What happened next defied his whole concept of reality. A formation of human aircraft, not the sleek ones overhead but ungainly-looking things with wings loaded with weapons and a strange set of whirling blades above them. Painted red and gray like so many other human aircraft but with a blue, six-pointed star on the body. One of them rotated towards him and its wings erupted in fire. Minos just had the chance to see 16 missiles streaking off their racks towards him before his headache was cured forever.

Beneath him, the laboring demons were stunned into immobility as the AH-64D helicopters rose over the rim to pour 30mm gunfire, rockets and Hellfire missiles into the mass of demons in front of them. It was slaughter, pure, unmitigated and relentless. The gunners in the helicopters unleashed salvo after salvo of unguided rockets into the mass in front of them, playing their gunnery controls as if they were musical instruments, switching from rockets to cannon and back again as they split the mob of screaming demons into small groups and then cut those groups down. The demons were unarmed, defenseless, their command cut off by the first salvo of Hellfires that had slammed into Minos and cut him down from his throne. Now, an Apache was hovering over his body, studding it with 30mm cannon fire to make sure he was truly and irrecoverably dead. His minions were workers on the plateau, they didn’t even have their tridents and all they could do was run. Only, there was nowhere to run to, the gunships were advancing slowly across the plateau, mercilessly cutting the demons down no matter whether they stood or ran. As they did, they taught a grim lesson to the shrinking numbers of survivors. This is what helicopter gunships do. This is what they are for.

The demons were driven backwards, always backwards, away from the Plateau rim, towards the great black stain in the wall that represented the death gate. Then, there was nowhere further they could retreat to, some took the dreadful chance and dived through the blackness to escape the relentless hammering of the gunships, the others gave up and stood by the cliff face until the helicopters killed them.

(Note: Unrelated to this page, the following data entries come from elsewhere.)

-- ==== Sys2Proof/Machine/Preempt.lean ====
section
/-!
DEFINITION. Pre-emption (15 R395 to R402): the choice of a job to drain, checkpoint or kill, the checkpoint frame, and
the resumption of a checkpointed job.
-/

namespace Sys2Proof.Machine

/-! ### The decision (R396) -/

/-- Units of 256 engine cycles a job has run without being frozen (R396). -/
def State.ranUnits (s : State) (p : Nat) (j : Job) : Nat :=
  let live := j.st == .running || j.st == .freezing
  (j.ran + (if live then s.since p j.since else 0)) / engineCycles 256

/-- The estimate leaves at most DRBUDGET: est 0, or a job that is frozen, its own handler's among them, is unbounded. -/
def State.shortRest (s : State) (p : Nat) (j : Job) : Bool :=
  j.kern.est != 0 && j.st == .running && decide (j.kern.est - s.ranUnits p j ≤ (s.pkgAt p).drbudget)

/-- Effective class of a job: that of its record when it started. -/
def State.jobClass (s : State) (p : Nat) (j : Job) : Nat :=
  let c := j.cls
  let dage := (s.pkgAt p).dage
  if c = 0 then 0 else if dage = 0 then c else max 1 (c - (j.start - j.qrec.since) / cycles dage)

/-- The lowest free frame of a tenant; a job that is checkpointing takes one (R399). -/
def State.freeFrame (s : State) (p u : Nat) : Option Nat :=
  let a := s.tenAt p u
  let used := a.frames.map Frame.idx
  let free := (List.range a.ckcount).filter (fun i => !used.contains i)
  let coming := ((s.jobsOf p u).filter (fun e => e.2.st == .checkpointing)).length
  if a.ckbase.getLsbD 0 && a.cktile.getLsbD 0 then free[coming]? else none

/-- The job holds a write that can never perform (R398, step 3). -/
def State.holdsWrite (s : State) (key : Nat) (j : Job) : Bool :=
  s.reqs.any (fun r => r.by_.key == key && r.by_.jid == j.jid && r.st == .timedOut)

/-- What pre-emption may do with a job. -/
inductive PreAct where
  | drain | checkpoint | kill
  /-- A checkpoint, once the freeze under way is complete. -/
  | later
  /-- It drains or is checkpointed already. -/
  | under
  deriving DecidableEq, Repr

/-- The action R396 takes on a job, none where it has none; `n` frames are already spoken for. -/
def State.preAct (s : State) (p : Nat) (e : Nat × Job) (n : Nat) : Option PreAct :=
  let u := e.2.tenant.toNat
  let a := s.tenAt p u
  let free := (List.range a.ckcount).filter (fun i => !(a.frames.map Frame.idx).contains i)
  let coming := ((s.jobsOf p u).filter (fun e => e.2.st == .checkpointing)).length
  if s.shortRest p e.2 then some .drain
  else if (s.freeFrame p u).isSome && decide (coming + n < free.length) && !s.holdsWrite e.1 e.2 then
    some (if e.2.st == .freezing then .later else .checkpoint)
  else if recRs e.2.qrec.dw then some .kill
  else none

Behind the first line of eight AH-64s, a second group of eight hovered over the hydras that writhed and screamed on the plateau rim. More Hellfire missiles slashed out, thumping into their bodies, ripping them open and sending multi-colored sprays of demon blood arching through the air. In their death-spasms, some fell off the edge, screaming and falling down into the hell-pit where they had thrown so many unnumbered thousands of humans. Others threshed around for a few minutes before the combination of Hellfires and gunfire stilled them forever.

The Plateau was silent except for the thudding noise of the gunships as they circled overhead, looking for any sign of resistance (by which the pilots and gunners meant any sign of life). At the cliff face, the pile of human bodies arriving through the gate was rising steadily, well, the second wave of the assault would handle that. It was already arriving, nine UH-60 Blackhawks loaded with Israeli commandos, their command section and one very special, absolutely indispensable passenger. The Blackhawks touched down, the commandos spreading rapidly across the plateau, quickly ensuring that the dead demons strewing the rocky surface were indeed dead. There were some dead humans in there as well, those unfortunate enough to have arrived just as the assault was starting. They had died with their demon captors although the unconscious humans had never been aware of by how little they had missed salvation.

With the plateau secured, the commandos started picking up the human bodies that were still pouring through and moving them to safety. Another small group disappeared down the tunnel that marked the only access to the Plateau of Minos and started setting explosive charges on the tunnel wall. The men were experts, demolition men who had set more charges than most people would be able to count. A few seconds after they emerged from the tunnel, a dull blast and a cloud of choking gray smoke marked the success of their latest labors. A couple of them went back into the tunnel and re-emerged, their thumbs raised. It would be years before anybody used that access route again.